___ Raw data

-- ==== Sys2Proof/Safety.lean ====
section
/-! DEFINITION. What counts as a safe state: the invariants the spec states of every run, one predicate each; and the fairness
premises of R297, predicates of an endless run; and the environment after stable reads, as the statements name it. -/

namespace Sys2Proof.Machine

/-- A Z value of the configuration (R55). -/
def zInRange (c : Config) (z : Nat) : Prop := c.zmin ≤ z ∧ z < c.zmin + c.zlen

/-- A ring's counters and frame ends are in their ranges (R35, R36, R55). -/
def Ring.inRange (c : Config) (r : Ring) : Prop :=
  zInRange c r.z1 ∧ zInRange c r.z2 ∧ r.f1 < c.flen ∧ r.f2 < c.flen ∧ r.fend.length = c.flen ∧ ∀ z ∈ r.fend, zInRange c z

/-- Every ring is in range (R55). -/
def State.ringsInRange (s : State) : Prop := ∀ (ch : ChanId) (d : Dir), Ring.inRange s.cfg (s.ring ch d)

/-- The bookkeeping of a channel's transmit queue (R28, R29): queued frames are not empty, the cursor lies within the head
frame, and RESET_PENDING implies `cursor = 0`. -/
def Channel.queueOk (c : Channel) : Prop :=
  (∀ fr ∈ c.txq, fr ≠ []) ∧ (∀ fr rest, c.txq = fr :: rest → c.cursor ≤ fr.length) ∧ (c.txq = [] → c.cursor = 0)
    ∧ (c.txState = .resetPending → c.cursor = 0)

/-- `txSrc = HWY` implies a TX slot and protocol RAW (R31). -/
def Channel.sourceOk (c : Channel) : Prop := c.txSrc = .hwy → c.txSlot ≠ none ∧ c.proto = .raw

/-- The flow control is the stored protocol's (R156). -/
def Channel.flowOk (c : Channel) : Prop :=
  c.flowRx = c.flowTx ∧ (c.flowTx = .off ↔ c.proto = .noProto) ∧ (c.flowTx = .transp ↔ c.proto = .raw)
    ∧ (c.frameIrq = true ↔ c.proto = .hdlc) ∧ (c.echoBypass = true → c.proto = .raw)

/-- Every channel record is consistent (R28, R29, R31, R156). -/
def State.channelsOk (s : State) : Prop := ∀ ch : ChanId, (s.ch ch).queueOk ∧ (s.ch ch).sourceOk ∧ (s.ch ch).flowOk

/-- R161: routing registers and ownership records agree, and the owner of an entry references its slot. -/
def State.routingOk (s : State) : Prop :=
  (∀ i : RouteIx, (s.regAt i) = none ↔ (s.ownAt i) = none)
  ∧ ∀ (slot : Slot) (d : Dir) (ch : ChanId), (s.ownAt (routeIx slot d)) = some ch →
      (∃ m b, (s.regAt (routeIx slot d)) = some ⟨ch, m, b⟩) ∧ (s.ch ch).slot d = some slot

/-- Every stored slot is below `HW_SLOTS` (R22, R77). -/
def State.slotsInRange (s : State) : Prop :=
  ∀ (ch : ChanId) (d : Dir), slotInRange s.cfg ((s.ch ch).slot d) = true

/-- The line-state bookkeeping of a port of each kind (R185, R187, R189, R191, R194). -/
def Port.lineOk (c : Config) (kind : PortKind) (x : Port) : Prop :=
  match kind with
  | .nt => (x.active = true ↔ x.lstate = 3) ∧ (x.timer ≠ none ↔ x.lstate = 2) ∧ (∀ n, x.timer = some n → 1 ≤ n ∧ n ≤ c.ntT1)
      ∧ x.sync = 0 ∧ x.latch = 0 ∧ x.e1state = false
  | .te => x.timer = none ∧ x.sync = 0 ∧ x.latch = 0 ∧ x.e1state = false
  | .trunk => (x.active = true ↔ x.e1state = true) ∧ x.lstate = 0 ∧ x.timer = none

/-- Every port is consistent with its kind. -/
def State.portsOk (s : State) : Prop := ∀ (p : PortId) (k : PortKind), portKind s.cfg p = some k → Port.lineOk s.cfg k (s.pt p)

/-- `y` differs from `x` at most in the engine's bookkeeping (`txState`, `txq`, `cursor`, `rxbuf`, `txSrc`): opening, protocol,
routing, conference and flow programming are the same. -/
def Channel.sameProgramming (x y : Channel) : Prop :=
  y = { x with txState := y.txState, txq := y.txq, cursor := y.cursor, rxbuf := y.rxbuf, txSrc := y.txSrc }

/-- The activation events of port `p` in a list, run through the activity gate from the value `a` of `active` (R181): none if an
event repeats, else the value after them. -/
def gateRun (p : PortId) : Bool → List Event → Option Bool
  | a, [] => some a
  | a, .activate q :: es => if q = p then (if a then none else gateRun p true es) else gateRun p a es
  | a, .deactivate q :: es => if q = p then (if a then gateRun p false es else none) else gateRun p a es
  | a, _ :: es => gateRun p a es

/-- The environment after stable reads of channel `ch`'s ring: `more` is left of the listed draws, and the reads `made` are recorded,
each with whether it failed (R58; log entries 6 and 29). -/
def Env.afterReads (e : Env) (ch : ChanId) (made : List (LineCounter × Bool)) (more : List Bool) : Env :=
  { e with reads := more, readLog := e.readLog ++ made.map fun r => ⟨ch, r.1, r.2⟩ }

/-- What the environment adds before a step: more inputs, more bursts of stimuli inside commands, more draws (log entry 28). -/
structure Feed where
  inputs : List Input
  sched : List (List Stimulus)
  reads : List Bool
  bytes : List Byte
  statuses : List (Fin 255)
  checks : List Checks
deriving DecidableEq, Repr

/-- The state once the environment has added what it adds: each list grows at its end, nothing else changes. -/
def State.supply (f : Feed) (s : State) : State :=
  s.setEnv
    { s.env with
      inputs := s.env.inputs ++ f.inputs
      sched := s.env.sched ++ f.sched
      reads := s.env.reads ++ f.reads
      bytes := s.env.bytes ++ f.bytes
      statuses := s.env.statuses ++ f.statuses
      checks := s.env.checks ++ f.checks }

/-- The state `n` steps from `s`, the environment adding `feeds m` before step `m`; where a step stops, it stays. -/
def runOf (s : State) (feeds : Nat → Feed) : Nat → State
  | 0 => s
  | n + 1 =>
    match step ((runOf s feeds n).supply (feeds n)) with
    | .next t => t
    | _ => runOf s feeds n

/-- The state in which step `n` of a run is taken. -/
def beforeStep (s : State) (feeds : Nat → Feed) (n : Nat) : State := (runOf s feeds n).supply (feeds n)

/-- The stimulus occurs in a step from `s` to `t`: it is the step's input, or in a burst that landed inside the step. -/
def Occurs (st : Stimulus) (s t : State) : Prop :=
  s.env.inputs.head? = some (.stimulus st)
    ∨ ∃ burst ∈ s.env.sched.take (s.env.sched.length - t.env.sched.length), st ∈ burst

/-- The step from `s` runs a DISPATCH: the sequencer's own, or the host's command. -/
def TakesDispatch (s : State) : Prop :=
  s.env.inputs.head? = some .ownDispatch
    ∨ ∃ w payload, s.env.inputs.head? = some (.command w payload) ∧ decode w payload = .instr .dispatch

/-- The step from `s` to `t` makes a stable read of counter `k` of channel `ch`'s ring, with that outcome (log entry 29). -/
abbrev MakesRead (ch : ChanId) (k : LineCounter) (failed : Bool) (s t : State) : Prop :=
  ⟨ch, k, failed⟩ ∈ t.env.readLog.drop s.env.readLog.length

/-- R297: "the timer ticks infinitely often". -/
def TimerTicksForever (s : State) (feeds : Nat → Feed) : Prop :=
  ∀ n, ∃ m, n ≤ m ∧ Occurs .timerTick (beforeStep s feeds m) (runOf s feeds (m + 1))

/-- R297: "the sequencer runs DISPATCH after each tick". -/
def DispatchFollowsTick (s : State) (feeds : Nat → Feed) : Prop :=
  ∀ n, Occurs .timerTick (beforeStep s feeds n) (runOf s feeds (n + 1)) → ∃ m, n < m ∧ TakesDispatch (beforeStep s feeds m)

/-- R297: "`StableRead` does not fail forever on one counter": a counter that is read again and again, in whatever command or
DISPATCH, is read without failure again and again (log entry 28). -/
def ReadsDoNotFailForever (s : State) (feeds : Nat → Feed) : Prop :=
  ∀ (ch : ChanId) (k : LineCounter),
    (∀ n, ∃ m, n ≤ m ∧ ∃ failed, MakesRead ch k failed (beforeStep s feeds m) (runOf s feeds (m + 1))) →
      ∀ n, ∃ m, n ≤ m ∧ MakesRead ch k false (beforeStep s feeds m) (runOf s feeds (m + 1))

/-- R297: "the line keeps taking from transmit rings and storing into receive rings". -/
def LineKeepsMoving (s : State) (feeds : Nat → Feed) : Prop :=
  ∀ (ch : ChanId) (n : Nat),
    (∃ m, n ≤ m ∧ Occurs (.lineTxTake ch) (beforeStep s feeds m) (runOf s feeds (m + 1)))
    ∧ ∃ m, n ≤ m ∧ ∃ b, Occurs (.lineRxPut ch b) (beforeStep s feeds m) (runOf s feeds (m + 1))
        ∨ Occurs (.lineRxEnd ch b) (beforeStep s feeds m) (runOf s feeds (m + 1))

/-- R297: "for framed transmit, every frame is at most `ZLEN - TX_MARGIN` bytes" (R288). -/
def FramesFitRing (s : State) (feeds : Nat → Feed) : Prop :=
  ∀ (n : Nat) (ch : ChanId), ((runOf s feeds n).ch ch).proto = .hdlc →
    ∀ fr ∈ ((runOf s feeds n).ch ch).txq, fr.length + txMargin ≤ s.cfg.zlen

/-- The fairness premises of R297, which a claim that data eventually moves takes as hypotheses; the model derives none of them. -/
structure FairRun (s : State) (feeds : Nat → Feed) : Prop where
  ticks : TimerTicksForever s feeds
  dispatches : DispatchFollowsTick s feeds
  reads : ReadsDoNotFailForever s feeds
  line : LineKeepsMoving s feeds
  frames : FramesFitRing s feeds

end Sys2Proof.Machine
end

______

• What is expected
From the line holding "0 ∧ x.timer = none" to the line holding "def State.portsOk (s", inclusive, restate each line above exactly as written.

• Answer space
  | .trunk => (x.active = true ↔ x.e1state = true) ∧ x.lstate = 0 ∧ x.timer = none

/-- Every port is consistent with its kind. -/
def State.portsOk (s : State) : Prop := ∀ (p : PortId) (k : PortKind), portKind s.cfg p = some k → Port.lineOk s.cfg k (s.pt p)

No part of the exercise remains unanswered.